DATASET:
-- ==== Sys2Proof/WellFormed.lean ====
section
/-! DEFINITION. What is well formed: an instruction (30_encoding.md R102, R103), and the parameters of a run (93_implementation_defined.md
U10, which tells a model to take these conditions as preconditions). -/

namespace Sys2Proof

/-- The twelve opcode bytes that name no documented instruction (R102). -/
def unsupportedBytes : List Byte :=
  [0x08, 0x10, 0x18, 0x20, 0x28, 0x30, 0x38, 0xCB, 0xD9, 0xDD, 0xED, 0xFD]

/-- "Operand bytes never make an instruction illegal: every value of d8, d16, a16, p8 is legal" (R103), so the one check is that the
constructor for a byte without an instruction carries one of the twelve bytes. The wildcard stands for exactly the 244 documented ones. -/
def Instr.wellFormed : Instr → Bool
  | .unsupported op => unsupportedBytes.contains op
  | _ => true

/-- A list of keys without a repeat. -/
def distinct : List Byte → Bool
  | [] => true
  | x :: xs => !xs.contains x && distinct xs

/-- The OUT ports that have a role, in the order of R284. -/
def Config.outRoles (c : Config) : List Byte :=
  c.shiftAmountPort :: c.shiftDataPort :: c.soundMask.map (·.1)

/-- The conditions of U10 on the parameters; vectors and masks are in range by their types. -/
def Config.wf (c : Config) : Bool :=
  decide (1 ≤ c.halfBudget)
    && decide (1 ≤ c.haltIdleCycles)
    && c.cycleOverrides.all (fun e => decide (1 ≤ e.notTaken) && decide (1 ≤ e.taken))
    && decide (c.programRegionSize ≤ 65536)
    && !c.inputPorts.contains c.shiftReadPort
    && distinct c.outRoles

end Sys2Proof
end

EXERCISE BRIEF: Return the line that contains "a repeat. -/", along with every line after it in the data above, exactly and with nothing else.

THE COMPLETED TASK:
/-- A list of keys without a repeat. -/
def distinct : List Byte → Bool
  | [] => true
  | x :: xs => !xs.contains x && distinct xs

/-- The OUT ports that have a role, in the order of R284. -/
def Config.outRoles (c : Config) : List Byte :=
  c.shiftAmountPort :: c.shiftDataPort :: c.soundMask.map (·.1)

/-- The conditions of U10 on the parameters; vectors and masks are in range by their types. -/
def Config.wf (c : Config) : Bool :=
  decide (1 ≤ c.halfBudget)
    && decide (1 ≤ c.haltIdleCycles)
    && c.cycleOverrides.all (fun e => decide (1 ≤ e.notTaken) && decide (1 ≤ e.taken))
    && decide (c.programRegionSize ≤ 65536)
    && !c.inputPorts.contains c.shiftReadPort
    && distinct c.outRoles

end Sys2Proof
end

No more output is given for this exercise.